/-- `CBC_ENCRYPT` with a schedule held and an IV of another length answers `02 00000000`, whatever the
data, and nothing is encrypted; `IVLEN = 0` is a well-formed frame (44_cbc.md R169). -/
def Obligations.CbcEncryptRejectsWrongIvLength : Prop :=
  (∀ (s : State) (iv data : List Byte), s.ksValid = true → iv.length ≠ 16 →
    ∃ t, exec (.cbcEncrypt iv data) s = .next t ∧ t = answered s 0x02#8 [] ∧
      t.rsp = [0x02, 0, 0, 0, 0]) ∧
  ∀ (c : Config) (data : List Byte), data.length ≤ c.maxDataLen → data.length < 4294967296 →
    decode c (0x06#8 :: 0 :: 0 :: 0 :: 0 :: (be32 data.length ++ data)) = .ok (.cbcEncrypt [] data)

/-- `CBC_DECRYPT` with a schedule held reports the first error that applies, in the order IV length,
ciphertext length, padding (60_exceptions.md R197), and releases no byte of the decrypted data
(44_cbc.md R177). -/
def Obligations.CbcDecryptReportsErrorsInOrder : Prop :=
  ∀ (s : State) (iv data : List Byte), s.ksValid = true →
    (iv.length ≠ 16 → exec (.cbcDecrypt iv data) s = .next (answered s 0x02#8 [])) ∧
    (iv.length = 16 → (data.length = 0 ∨ data.length % 16 ≠ 0) →
      exec (.cbcDecrypt iv data) s = .next (answered s 0x03#8 [])) ∧
    (∀ v, blockBytes v = iv → data.length ≠ 0 → data.length % 16 = 0 →
      unpad s.cfg.strictUnpad (joinBlocks (cbcPlainBlocks s.rk v (bufBlocks data))) = none →
      exec (.cbcDecrypt iv data) s = .next (answered s 0x04#8 []))

/-- A block step of the chaining unit, register by register, at both settings of the XOR arbiter
(44_cbc.md R166, R176): at `PRE` the exclusive or of the plaintext block and CHAIN goes into the cipher
and CHAIN takes the block produced; at `POST` the exclusive or of the inverse cipher's output and the
old CHAIN goes to OBUF and CHAIN takes the ciphertext block, held in CTSAVE. -/
def Obligations.ArbiterSettingsFollowTheTable : Prop :=
  ∀ (rk : Schedule) (w : Work) (i : Nat) (x : Block), x = bufBlock w.ibuf i →
    chainStep .pre rk w i =
      { w with blk := i, st := cipherState rk (x.xor w.chain), rnd := 10,
               obuf := w.obuf ++ blockBytes (cipher rk (x.xor w.chain)),
               chain := cipher rk (x.xor w.chain) } ∧
    chainStep .post rk w i =
      { w with blk := i, ctsave := x, st := invCipherState rk x, rnd := 0,
               obuf := w.obuf ++ blockBytes ((invCipher rk x).xor w.chain),
               chain := x }

/-! ### The whole machine -/

/-- The parameters stay legal, a held schedule stays the expansion of its first round key, the transient
registers and the response stay within their sizes, from every state in which they are so (10_state.md
R23, sections 1 and 3; the limit of the response from 30_encoding.md R69 and R72). -/
def Obligations.InvariantIsKeptByEveryStep : Prop :=
  ∀ s t : State, Inv s → step s = .next t → Inv t

/-- The invariant holds right after reset (10_state.md R34). The clause on the parameters rests on the
model's choice of log 2, those on RND and BLK on log 4. -/
def Obligations.InvariantHoldsAtReset : Prop := Inv State.reset

/-- A step changes (`KS_VALID`, `RK`) only by reset, after which no schedule is held, or by running a
`DERIVE_SCHEDULE` with a sixteen-byte key, after which exactly its expansion is held; so `KS_VALID` once
set stays set until reset (10_state.md R20, R22). -/
def Obligations.OnlyDeriveScheduleOrResetChangesTheSchedule : Prop :=
  ∀ s t : State, step s = .next t →
    (t.ksValid = s.ksValid ∧ t.rk = s.rk) ∨
    (∃ rest, nextArrival s = .reset rest ∧ t.ksValid = false) ∨
    (∃ f rest k, nextArrival s = .frame f rest ∧
      decode s.cfg f = .ok (.deriveSchedule (blockBytes k)) ∧ t.ksValid = true ∧ t.rk = keyExpansion k)

/-- The frame of every command: the parameters, what the host is about to do and what has left the core
are untouched; every command but `DERIVE_SCHEDULE` keeps `RK` and `KS_VALID`; the transient registers
are left at unspecified values (10_state.md R22, R28, R31). -/
def Obligations.CommandsLeaveTheRestAlone : Prop :=
  ∀ (i : Instr) (s t : State), exec i s = .next t →
    t.cfg = s.cfg ∧ t.host = s.host ∧ t.sent = s.sent ∧
    t.work = freeWork s.cfg s.freeCount ∧ t.freeCount = s.freeCount + s.cfg.nInst ∧
    ((∀ key, i ≠ .deriveSchedule key) → t.rk = s.rk ∧ t.ksValid = s.ksValid)

/-- Every command, in every state, is answered by one response frame whose status is one of 0x00 to
0x06 and which carries data only when the status is OK (00_scope.md R15, 30_encoding.md R72 to R74). -/
def Obligations.EveryCommandIsAnsweredOnce : Prop :=
  ∀ (i : Instr) (s : State), ∃ t status data, exec i s = .next t ∧
    t.rsp = status :: (be32 data.length ++ data) ∧ status.toNat ≤ 6 ∧ (status ≠ 0x00#8 → data = [])

/-- With legal parameters the result of every command that has a frame fits the response's length field:
at most `MAX_DATA_LEN + 16` bytes, below 2^32 (30_encoding.md R69, 40_field_and_tables.md R109). -/
def Obligations.ResultsFitTheResponseLengthField : Prop :=
  ∀ (i : Instr) (s t : State), s.cfg.wf → i.wellFormed s.cfg = true → exec i s = .next t →
    ∃ status data, t.rsp = status :: (be32 data.length ++ data) ∧
      data.length ≤ s.cfg.maxDataLen + 16 ∧ data.length < 4294967296

/-- A command that answers an error leaves no trace: the persistent state is as before, and every next
command gives the response and the persistent state it would have given without it (60_exceptions.md
R196, R199). -/
def Obligations.FailedCommandLeavesNoTrace : Prop :=
  ∀ (i j : Instr) (s t : State), exec i s = .next t → t.rsp.head? ≠ some 0x00#8 →
    persistent t = persistent s ∧
    ∃ u v, exec j t = .next u ∧ exec j s = .next v ∧ u.rsp = v.rsp ∧ persistent u = persistent v

/-- Two instances that differ only in transient registers, and in `RK` while no schedule is held, make
the same steps as far as the host can see, and go on differing only so: no response depends on them
(10_state.md R21, R28; 70_reset_and_hazards.md R222). -/
def Obligations.HiddenStateIsNeverObserved : Prop :=
  ∀ s t : State, SameToHost s t →
    (∃ s' t', step s = .next s' ∧ step t = .next t' ∧ SameToHost s' t') ∨
    (∃ why, step s = .fault why ∧ step t = .fault why)

/-- The machine with its registers and ports refines the dispatch function of 30_encoding.md R76 on the
pair (`KS_VALID`, `RK`): for every whole frame, well formed or not, one step answers the response that
function gives and holds the persistent state it gives. The clauses on `host` and `sent` are on the
model's own fields (logs 1 and 9), not on R76. -/
def Obligations.StepRefinesTheDispatchFunction : Prop :=
  ∀ (s : State) (f : List Byte) (rest : List HostAction),
    s.rsp = [] → f ≠ [] → s.host = sendFrame f ++ rest →
    ∃ t, step s = .next t ∧ t.rsp = outcomeFrame (frameOutcome s.cfg (persistent s) f) ∧
      persistent t = framePersistent s.cfg (persistent s) f ∧
      t.cfg = s.cfg ∧ t.host = rest ∧ t.sent = s.sent

/-- A host that sends any frames one after another and takes each response before the next gets, on the
response port, exactly the responses of the dispatch function, in order, each with its last byte marked,
and the core ends in the persistent state that function gives (20_memory.md R50, 30_encoding.md R61). -/
def Obligations.SessionDeliversTheResponsesInOrder : Prop :=
  ∀ (s : State) (fs : List (List Byte)) (rest : List HostAction), s.rsp = [] →
    (∀ f ∈ fs, f ≠ []) →
    s.host = sessionActions s.cfg (persistent s) fs ++ rest →
    ∃ t, Sys2Proof.core.run (sessionSteps s.cfg (persistent s) fs) s = .next t ∧
      t.sent = s.sent ++ sessionSent s.cfg (persistent s) fs ∧
      persistent t = sessionPersistent s.cfg (persistent s) fs ∧ t.rsp = [] ∧ t.host = rest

━━━━━━━━━━━━━━━━━━━━

= Exercise description =
Retype the records above, but only those lines that fall between the line containing "(∃ why, step" and the line containing "t.sent = s.sent ++", with both of those lines included, exactly as written.

= Answer space =
    (∃ why, step s = .fault why ∧ step t = .fault why)

/-- The machine with its registers and ports refines the dispatch function of 30_encoding.md R76 on the
pair (`KS_VALID`, `RK`): for every whole frame, well formed or not, one step answers the response that
function gives and holds the persistent state it gives. The clauses on `host` and `sent` are on the
model's own fields (logs 1 and 9), not on R76. -/
def Obligations.StepRefinesTheDispatchFunction : Prop :=
  ∀ (s : State) (f : List Byte) (rest : List HostAction),
    s.rsp = [] → f ≠ [] → s.host = sendFrame f ++ rest →
    ∃ t, step s = .next t ∧ t.rsp = outcomeFrame (frameOutcome s.cfg (persistent s) f) ∧
      persistent t = framePersistent s.cfg (persistent s) f ∧
      t.cfg = s.cfg ∧ t.host = rest ∧ t.sent = s.sent

/-- A host that sends any frames one after another and takes each response before the next gets, on the
response port, exactly the responses of the dispatch function, in order, each with its last byte marked,
and the core ends in the persistent state that function gives (20_memory.md R50, 30_encoding.md R61). -/
def Obligations.SessionDeliversTheResponsesInOrder : Prop :=
  ∀ (s : State) (fs : List (List Byte)) (rest : List HostAction), s.rsp = [] →
    (∀ f ∈ fs, f ≠ []) →
    s.host = sessionActions s.cfg (persistent s) fs ++ rest →
    ∃ t, Sys2Proof.core.run (sessionSteps s.cfg (persistent s) fs) s = .next t ∧
      t.sent = s.sent ++ sessionSent s.cfg (persistent s) fs ∧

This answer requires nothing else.